The problem: In the entries that follow, the lines from the one with "dir : directionOf (byteAt b 1) = x.dir" through the one with "structure ReasonRecorded (s" are the ones to write out, exactly and with both ends included. Nothing else should appear.

───── Records to use

/-- Settles O4: a free tong is what each of the three waits for (`runWhen_starts`). -/
theorem tongOpcodesStart : Obligations.TongOpcodesStart :=
  ⟨fun _ _ _ _ h hf => execTongDesc_starts h hf, fun _ _ _ _ h hf => execTongList_starts h hf,
    fun _ _ _ _ h hf => execFill_starts h hf⟩

/-- Settles O7: the start of a packet leaves the anvils alone (`Starts.anvil`), so that it starts in the anvil it met. -/
theorem anvilOpcodesStart : Obligations.AnvilOpcodesStart :=
  ⟨fun _ _ _ _ _ _ h ha hl hst hnew hv hb ho hs hn => execWeightLoad_adds h ha hl hst hs hnew hv hb ho hn,
    fun _ _ _ _ _ h ha hl hst hnew hs hn => execWeightLoad_renews h ha hl hst hs hnew hn,
    fun _ _ _ _ _ h ha hi hst hsw hb => execPass_starts h ha hi hst hsw hb,
    fun _ _ _ _ _ h ha hi hst hsw hl hp hb => execPass_swaps h ha hi hst hsw hl hp hb,
    fun _ _ _ _ _ h ha hf hi hst ht => execEpilogue_starts hf hi hst h ha ht,
    fun _ _ _ _ _ h ha hf hi hst ht => execVecOp_starts hf hi hst h ha ht⟩

end Sys2Proof.Machine
end

section
/-! PROOFS. Fetch and dispatch of packets, their timeouts, and what reaches a ring from elsewhere (R147, R350 to R353, R358 to R360, R362). -/
namespace Sys2Proof.Machine

section
variable {s t : State} {p i j k n c : Nat} {x : Pkt} {f : List Byte}

/-! Bursts (R350, R352). -/

/-- The fetch engine issues one burst of the ring that the two round robins pick. -/
theorem execFetchBurstIssue_issues (hp : s.nextPart 8 (s.fetchRR + 1) = some p)
    (hi : s.pickRing p 288 (s.part p).ringPtr = some (i, t)) : execFetchBurstIssue s = .next { t.issueBurst p i with fetchRR := p } := by
  simp only [execFetchBurstIssue, State.fetchIssue, hp, hi]

/-- A whole burst makes its entries packets, and the ring goes on unless a stop was asked for. -/
theorem execFetchBurstArrive_takes {b : Burst} (hb : (s.sq p i).burst = some b) (hf : b.fail = 0) (hg : b.got = 64 * b.count)
    (hn : n = s.sqSize p i)
    (ht : t = State.each (s.setSq p i { s.sq p i with burst := none, head := ((s.sq p i).head + b.count) % (2 * n) })
      (entriesOf b.count b.data).zipIdx (fun u e => State.takeEntry State.fetchCheck u p i ((b.start + e.2) % n) e.1))
    (hs : (t.sq p i).stopReq = false) : execFetchBurstArrive p i s = .next t := by
  subst hn ht
  simp only [execFetchBurstArrive, State.burstArrived, hb, hf, hg, lt_irrefl, bne_self_eq_false, Bool.false_eq_true, if_false]
  exact congrArg _ (if_neg (by simp only [hs, Bool.false_eq_true, not_false_eq_true]))
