/-! ### The line -/

/-- R179: with a slot eligible an attempt begins where there is none: it draws a deferral at once while the medium is idle (log 21),
and awaits the idle medium otherwise. An attempt or a transmission in progress goes on. -/
def AttemptBegins (s t : State) : Prop :=
  if s.lc.access = .noAttempt then
    if s.carrier = false ∧ s.lc.rx.character = false ∧ s.lc.rx.idle = 75 then
      t.lc.lfsr = lfsrDraw s.lc.lfsr ∧
      t.lc.access = .deferring ((lfsrDraw s.lc.lfsr).toNat % 16) (60 * ((lfsrDraw s.lc.lfsr).toNat % 16))
    else t.lc.lfsr = s.lc.lfsr ∧ t.lc.access = .waiting
  else t.lc.lfsr = s.lc.lfsr ∧ t.lc.access = s.lc.access

/-- The sub-samples of a clean character after its start edge (R172): the rest of the start bit at space, eight data bits,
least significant first, of sixteen each, and the stop bit at mark up to its reading. -/
def cleanSamples (b : Byte) : List Bool :=
  List.replicate 15 false ++ ((List.range 8).flatMap fun i => List.replicate 16 (b.getLsbD i)) ++ List.replicate 9 true

/-- What a slot's contents must satisfy to be told apart again in the frame (Table 9-8). -/
def Chosen.fits : Chosen → Prop
  | .intent x => x.number < 256 ∧ x.size < 65536 ∧ x.position < 65536 ∧ x.holdOff < 65536
  | .outcome x => x.number < 256
  | .detail page panel => page ≤ 2 ∧ panel < 256
  | .bulletin => True

/-! ### The contents of a BULLETIN and of a DETAIL (R185, R187) -/

/-- The bits of `x` from bit 0 up are those of the list, and 0 above it. -/
def BitsAre (x : Nat) (l : List Bool) : Prop := ∀ i, testBit x i = l.getD i false

/-- Tables 9-6 and 9-7, read back from a body `b`. -/
structure BulletinRead (s : State) (b : List Byte) : Prop where
  length : b.length = 20 + 4 * s.stageIds.length
  flags : BitsAre (field b 0 2) [s.startMarker, false, s.vc.manual, s.vc.state == .suspended, s.pv.viewFull,
    s.harmAlarm, s.unbAlarm, s.port.lost, s.ix.isolated, s.pv.clash.isSome, s.block.active, s.oi.chain.isSome,
    s.vc.deadLine]
  period : byteAt b 2 = s.settings.period % 256
  position : field b 3 2 = s.settings.position % 65536
  state : byteAt b 5 = s.vc.state.code
  vctl : field b 6 2 = s.store.vctl % 65536
  figure : field b 8 2 = s.figure % 65536
  index : byteAt b 10 = s.presentIndex
  thd : field b 11 2 = s.store.thd % 65536
  unserved : byteAt b 13 = s.vc.unserved.code
  intent : (s.ix.own = none → byteAt b 14 = 0) ∧ ∀ i, s.ix.own = some i → byteAt b 14 = i.number % 256
  order : byteAt b 15 = s.oi.last.panel % 256 ∧ byteAt b 16 = s.oi.last.tag % 256 ∧
    byteAt b 17 = s.oi.last.outcome.code ∧ byteAt b 18 = s.oi.last.detail % 256
  stageCount : byteAt b 19 = s.settings.stageCount % 256
  stage : ∀ k, s.configured k = true →
    let o := 20 + 4 * (k.num - 1)
    let r := s.stage k
    byteAt b o = r.state.code ∧ byteAt b (o + 1) = r.lastCause.code ∧
    field b (o + 2) 2 = (r.discharge + 999) / 1000 % 65536

/-- Table 9-8, read back from an INTENT's body `b`, each field within its width. -/
structure IntentRead (x : IntentContent) (marker : Bool) (b : List Byte) : Prop where
  length : b.length = 8
  number : byteAt b 0 = x.number % 256
  stage : byteAt b 1 % 8 = x.stage.num
  dir : directionOf (byteAt b 1) = x.dir
  start : testBit (byteAt b 1) 7 = marker
  size : field b 2 2 = x.size % 65536
  position : field b 4 2 = x.position % 65536
  holdOff : field b 6 2 = x.holdOff % 65536

/-- R187: the page byte, its other bits 0 (R184); the parts of 16 bytes after the station part number `parts`. -/
structure PageRead (s : State) (page parts : Nat) (d : List Byte) : Prop where
  length : d.length = 20 + 16 * parts
  page : byteAt d 0 % 4 = page
  start : testBit (byteAt d 0) 7 = s.startMarker
  others : byteAt d 0 / 4 % 32 = 0

/-- R71: the reason code `b` that DETAIL records (log 35): that of a chain that ended REFUSED, else one that is reported, and 0 exactly
when none is. -/
structure ReasonRecorded (s : State) (b : Nat) : Prop where
  refusedStep : s.oi.stepReason ≠ .none → b = s.oi.stepReason.code
  reported : s.oi.stepReason = .none → b ≠ 0 → b = s.vc.unserved.code ∨
    (∃ x, s.lc.outcomeSlot = some x ∧ b = x.reason.code) ∨
    ((s.oi.last.outcome = .refused ∨ s.oi.last.outcome = .failed) ∧ b = s.oi.last.detail % 256)
  none : s.oi.stepReason = .none → (b = 0 ↔ s.vc.unserved = .none ∧
    (∀ x, s.lc.outcomeSlot = some x → x.reason = .none) ∧
    (s.oi.last.outcome = .refused ∨ s.oi.last.outcome = .failed → s.oi.last.detail % 256 = 0))

/-- Table 9-10, station part. The accumulators are read back where they stand within their bound (R78), the busy count
where it stands within 0..3 (R97); the delay of an OPERATING chain is log 39, the reason
code in place of the delay of no chain log 35. -/
structure SupervisionStation (s : State) (d : List Byte) : Prop where
  causes : BitsAre (byteAt d 1) [s.vc.causes.manual, s.vc.causes.blockInput, s.vc.causes.chainActive,
    s.vc.causes.measLost, s.vc.causes.deadLine, s.vc.causes.listenIn]
  ready : ∀ i, i < 4 → field d 2 2 / 16 ^ (3 - i) % 16 = (s.ready.map StageId.num).getD i 0
  inService : ∀ i, i < 4 → field d 4 2 / 16 ^ (3 - i) % 16 = (s.inService.map StageId.num).getD i 0
  blockSet : BitsAre (byteAt d 6) s.blockSet.toList
  noIntent : s.ix.own = none → byteAt d 7 = 0 ∧ byteAt d 8 = 0
  intent : ∀ i, s.ix.own = some i → byteAt d 7 = i.number % 256 ∧ byteAt d 8 / 64 = i.phase.code ∧
    directionOf (byteAt d 8) = i.dir ∧ byteAt d 8 % 8 = i.stage.num
  busyCount : s.ix.busyCount ≤ 3 → byteAt d 9 % 4 = s.ix.busyCount ∧ testBit (byteAt d 9) 7 = s.ix.isolated
  noChain : s.oi.chain = none → byteAt d 10 = s.oi.stepIndex % 256 ∧ byteAt d 11 = 0 ∧ ReasonRecorded s (byteAt d 12)
  chain : ∀ c, s.oi.chain = some c →
    byteAt d 10 = c.index % 256 ∧ field d 11 2 = (if c.operating then 0 else c.delay) % 65536
  accumulator : s.vc.low ≤ 500000 → s.vc.high ≤ 500000 →
    field d 13 3 % 2 ^ 19 = (if s.vc.high = 0 then s.vc.low else s.vc.high) ∧
    (testBit (field d 13 3) 23 = true ↔ s.vc.high ≠ 0)
  settles : (s.vc.stationSettle = none → field d 16 2 = 0) ∧ (s.vc.peerSettle = none → field d 18 2 = 0) ∧
    (∀ n, s.vc.stationSettle = some n → field d 16 2 = (n + 99) / 100 % 65536) ∧
    ∀ n, s.vc.peerSettle = some n → field d 18 2 = (n + 99) / 100 % 65536

/-- Table 9-10, the part of a configured stage. The number of duty entries and the oldest of them are those of the list as it
stands, an entry made since the latest pruning among them (R59; log 13). -/
structure SupervisionStage (s : State) (d : List Byte) (k : StageId) (o : Nat) : Prop where
  state : byteAt d o % 8 = (s.stage k).state.code
  fault : byteAt d o / 8 % 4 = match (s.stage k).state with
    | .fault .failToClose => 1
    | .fault .failToOpen => 2
    | .fault (.discrepancy _) => 3
    | _ => 0
  latch : testBit (byteAt d o) 5 = (s.stage k).tripLatch
  connected : testBit (byteAt d o) 6 = (s.stage k).connected
  attention : testBit (byteAt d o) 7 = (s.inputs.get k).attention.active
  position : byteAt d (o + 1) % 4 = (s.position k).code
  outputs : testBit (byteAt d (o + 1)) 2 = (s.stage k).closeOut ∧ testBit (byteAt d (o + 1)) 3 = (s.stage k).openOut
  duty : byteAt d (o + 2) = (s.stage k).duty.length % 256
  lastCause : byteAt d (o + 3) = (s.stage k).lastCause.code
  discharge : field d (o + 4) 2 = ((s.stage k).discharge + 999) / 1000 % 65536
  times : field d (o + 6) 2 = (s.stage k).lastClose % 65536 ∧ field d (o + 8) 2 = (s.stage k).lastOpen % 65536
  oldestDuty : field d (o + 10) 4 = (s.stage k).duty.headD 0 % 4294967296
  discrepancy : ((s.stage k).disc = none → field d (o + 14) 2 = 0) ∧
    ∀ x, (s.stage k).disc = some x → field d (o + 14) 2 = x.elapsed % 65536

/-- What a page gives for slot `i`: the figure of a used slot, 0 for an unused one (R187). -/
def slotFigure (c : Settings) (x : Six Nat) (i : Nat) : Nat :=
  if ((c.slots.toList.map Slot.order).getD i none).isSome then x.toList.getD i 0 else 0

/-- Table 9-11. -/
structure MeasurementRead (s : State) (d : List Byte) : Prop where
  marks : BitsAre (byteAt d 1) [s.port.lost, s.store.weak, s.store.clipped.va, s.store.clipped.vb, s.store.clipped.vc]
  voltage : field d 2 2 = s.store.vctl % 65536 ∧ field d 4 2 = s.store.vhi % 65536
  thd : field d 6 2 = s.store.thd % 65536
  slots : ∀ i, i < 6 → field d (8 + 2 * i) 2 = slotFigure s.settings s.store.h i % 65536
  phase : ∀ j p, s.store.phases.toList[j]? = some p →
    let o := 20 + 16 * j
    field d o 2 = p.v % 65536 ∧ field d (o + 2) 2 = p.thd % 65536 ∧
    ∀ i, i < 6 → field d (o + 4 + 2 * i) 2 = slotFigure s.settings (p.slots.map SlotFigures.h) i % 65536

/-- Table 9-12, station part. -/
structure LinePageStation (s : State) (d : List Byte) : Prop where
  alarms : BitsAre (byteAt d 1)
    ((Six.zipWith (fun sl a => sl.order.isSome && a.alarm) s.settings.slots s.hm.slots).toList ++ [s.hm.thdAlarm])
  watch : BitsAre (byteAt d 2) s.watch.toList
  qEff : field d 3 2 = s.qEff % 65536
  index : byteAt d 5 = s.presentIndex
  peers : byteAt d 6 = s.pv.entries.length % 256
  fresh : byteAt d 7 = (s.pv.entries.filter fun e => !e.stale).length % 256
  missed : (s.pv.entries = [] → byteAt d 8 = 0) ∧ ∀ e ∈ s.pv.entries, e.missed ≤ 255 →
    (∀ x ∈ s.pv.entries, x.missed ≤ e.missed) → byteAt d 8 = e.missed
  heard : byteAt d 9 = s.pv.heard.length % 256
  noCapture : s.ur.capture = none → byteAt d 10 = 0
  capture : ∀ c, s.ur.capture = some c → c.count ≤ 16 → byteAt d 10 % 8 = c.stage.num ∧ byteAt d 10 / 8 = c.count
  counts : field d 11 2 = s.lc.stats.good % 65536 ∧ field d 13 2 = s.lc.stats.crc % 65536 ∧
    byteAt d 15 = s.lc.stats.format % 256 ∧ byteAt d 16 = s.lc.stats.noise % 256 ∧
    byteAt d 17 = s.lc.stats.framing % 256 ∧ byteAt d 18 = s.lc.stats.long % 256 ∧
    byteAt d 19 / 16 = min 15 s.lc.stats.overrun ∧ byteAt d 19 % 16 = min 15 s.lc.stats.clash

/-- Table 9-12, the part of a configured stage; the phasors are those of a store and a null in range (R14, R197). -/
structure LinePageStage (s : State) (d : List Byte) (k : StageId) (o : Nat) : Prop where
  phasors : ∀ i x, ([(s.store.neutral.get k).re, (s.store.neutral.get k).im, (s.ur.entries.get k).null.re,
    (s.ur.entries.get k).null.im] : List Int)[i]? = some x → x.natAbs < 2 ^ 23 → signed24 (field d (o + 3 * i) 3) = x
  latestU : field d (o + 12) 2 = (s.ur.entries.get k).latestU % 65536
  blanking : byteAt d (o + 14) = (s.ur.entries.get k).blanking % 256
  flags : BitsAre (byteAt d (o + 15)) [(s.ur.entries.get k).alarm, s.store.clipped.n.get k,
    (s.ur.entries.get k).inService, (s.ur.entries.get k).tripSent]

/-! ### The Stage Supervisor (R26, R32, R48, Table 2-1) -/

/-- One stage: the outputs are never on together; the close output is on in CLOSING alone; the open output is on in
OPENING, or in the FALLBACK pulse (R199); an operation is present in CLOSING and OPENING alone; in READY the
discharge remaining is 0 (R56). -/
structure StageSafe (phase : Phase) (r : Stage) : Prop where
  closeOut : r.closeOut = true → r.state = .closing
  openOut : r.openOut = true → r.state = .opening ∨ phase = .fallback
  oper : r.op.isSome = true ↔ r.state = .closing ∨ r.state = .opening
  rested : r.state = .ready → r.discharge = 0
  /-- R25, R199: before the end of the presence probe a stage is at its starting state. -/
  start : phase ≠ .running → r.state = .absent

/-- R48: the ready list holds exactly the stages in READY and the in-service list exactly those in CLOSED, each once. -/
structure ListsAgree (s : State) : Prop where
  ready : ∀ k, k ∈ s.ready ↔ (s.stage k).state = .ready
  inService : ∀ k, k ∈ s.inService ↔ (s.stage k).state = .closed
  readyOnce : s.ready.Nodup
  inServiceOnce : s.inService.Nodup

/-- The invariant of the Stage Supervisor. A stage that is not configured is at its starting state; at most one
stage is in CLOSING (R65). -/
structure StagesSafe (s : State) : Prop where
  each : ∀ k, StageSafe s.phase (s.stage k)
  lists : ListsAgree s
  configured : ∀ k, (s.stage k).state ≠ .absent → s.configured k = true
  oneClosing : ∀ j k, (s.stage j).state = .closing → (s.stage k).state = .closing → j = k

/-- R32: the close output and the open output of one stage are never on together. -/
def State.outputsApart (s : State) : Prop := ∀ k, ¬((s.stage k).closeOut = true ∧ (s.stage k).openOut = true)

/-! ### The collections (R133, R139, R146, R175, R177) -/

/-- The peer view holds at most 12 entries, no two with the same station number, none with the own number and none
with an address that is no yard's (R139); at most 4 heard intents, one per sender (R146); 8 panel records; at most
4 records in the receive ring (R175). A Line Channel that has not begun work has heard nothing. -/
structure CollectionsBounded (s : State) : Prop where
  peers : s.pv.entries.length ≤ 12
  onePerStation : (s.pv.entries.map Peer.station).Nodup
  yards : ∀ e ∈ s.pv.entries, isYard e.station = true ∧ e.station ≠ s.settings.station
  heard : s.pv.heard.length ≤ 4
  onePerSender : (s.pv.heard.map Heard.sender).Nodup
  panels : s.pv.panels.length = 8
  ring : s.lc.ring.length ≤ 4
  silent : s.lc.working = false → s.pv.entries = [] ∧ s.lc.ring = []
  working : s.lc.working = true → s.phase = .running

/-! ### The status outputs (R201) -/

/-- From the end of the image check on, ALARM and HEALTHY stand as their conditions say; before it both are off. Before
work begins measurement is LOST (R11), and the Sampler Port is not at work. -/
structure StatusFollows (s : State) : Prop where
  judged : s.phase = .running ∨ s.phase = .fallback ∨ (∃ n, s.phase = .probing n) →
    s.alarm = s.alarmDue ∧ s.healthy = s.healthyDue
  off : s.phase = .held ∨ (∃ n, s.phase = .reading n) → s.alarm = false ∧ s.healthy = false
  lost : s.phase ≠ .running → s.port.lost = true
  working : s.port.working = true → s.phase = .running

/-! ### The accumulators (R78) -/

/-- LOW and HIGH each stay within 0..A, and at no time are both nonzero. Before work begins both are 0. -/
structure AccumulatorsBounded (s : State) : Prop where
  low : s.vc.low ≤ s.settings.threshold
  high : s.vc.high ≤ s.settings.threshold
  one : s.vc.low = 0 ∨ s.vc.high = 0
  before : s.port.working = false → s.vc.low = 0 ∧ s.vc.high = 0
  working : s.port.working = true → s.phase = .running

end Sys2Proof.Machine
end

──────────

Exercise output:
  dir : directionOf (byteAt b 1) = x.dir
  start : testBit (byteAt b 1) 7 = marker
  size : field b 2 2 = x.size % 65536
  position : field b 4 2 = x.position % 65536
  holdOff : field b 6 2 = x.holdOff % 65536

/-- R187: the page byte, its other bits 0 (R184); the parts of 16 bytes after the station part number `parts`. -/
structure PageRead (s : State) (page parts : Nat) (d : List Byte) : Prop where
  length : d.length = 20 + 16 * parts
  page : byteAt d 0 % 4 = page
  start : testBit (byteAt d 0) 7 = s.startMarker
  others : byteAt d 0 / 4 % 32 = 0

/-- R71: the reason code `b` that DETAIL records (log 35): that of a chain that ended REFUSED, else one that is reported, and 0 exactly
when none is. -/
structure ReasonRecorded (s : State) (b : Nat) : Prop where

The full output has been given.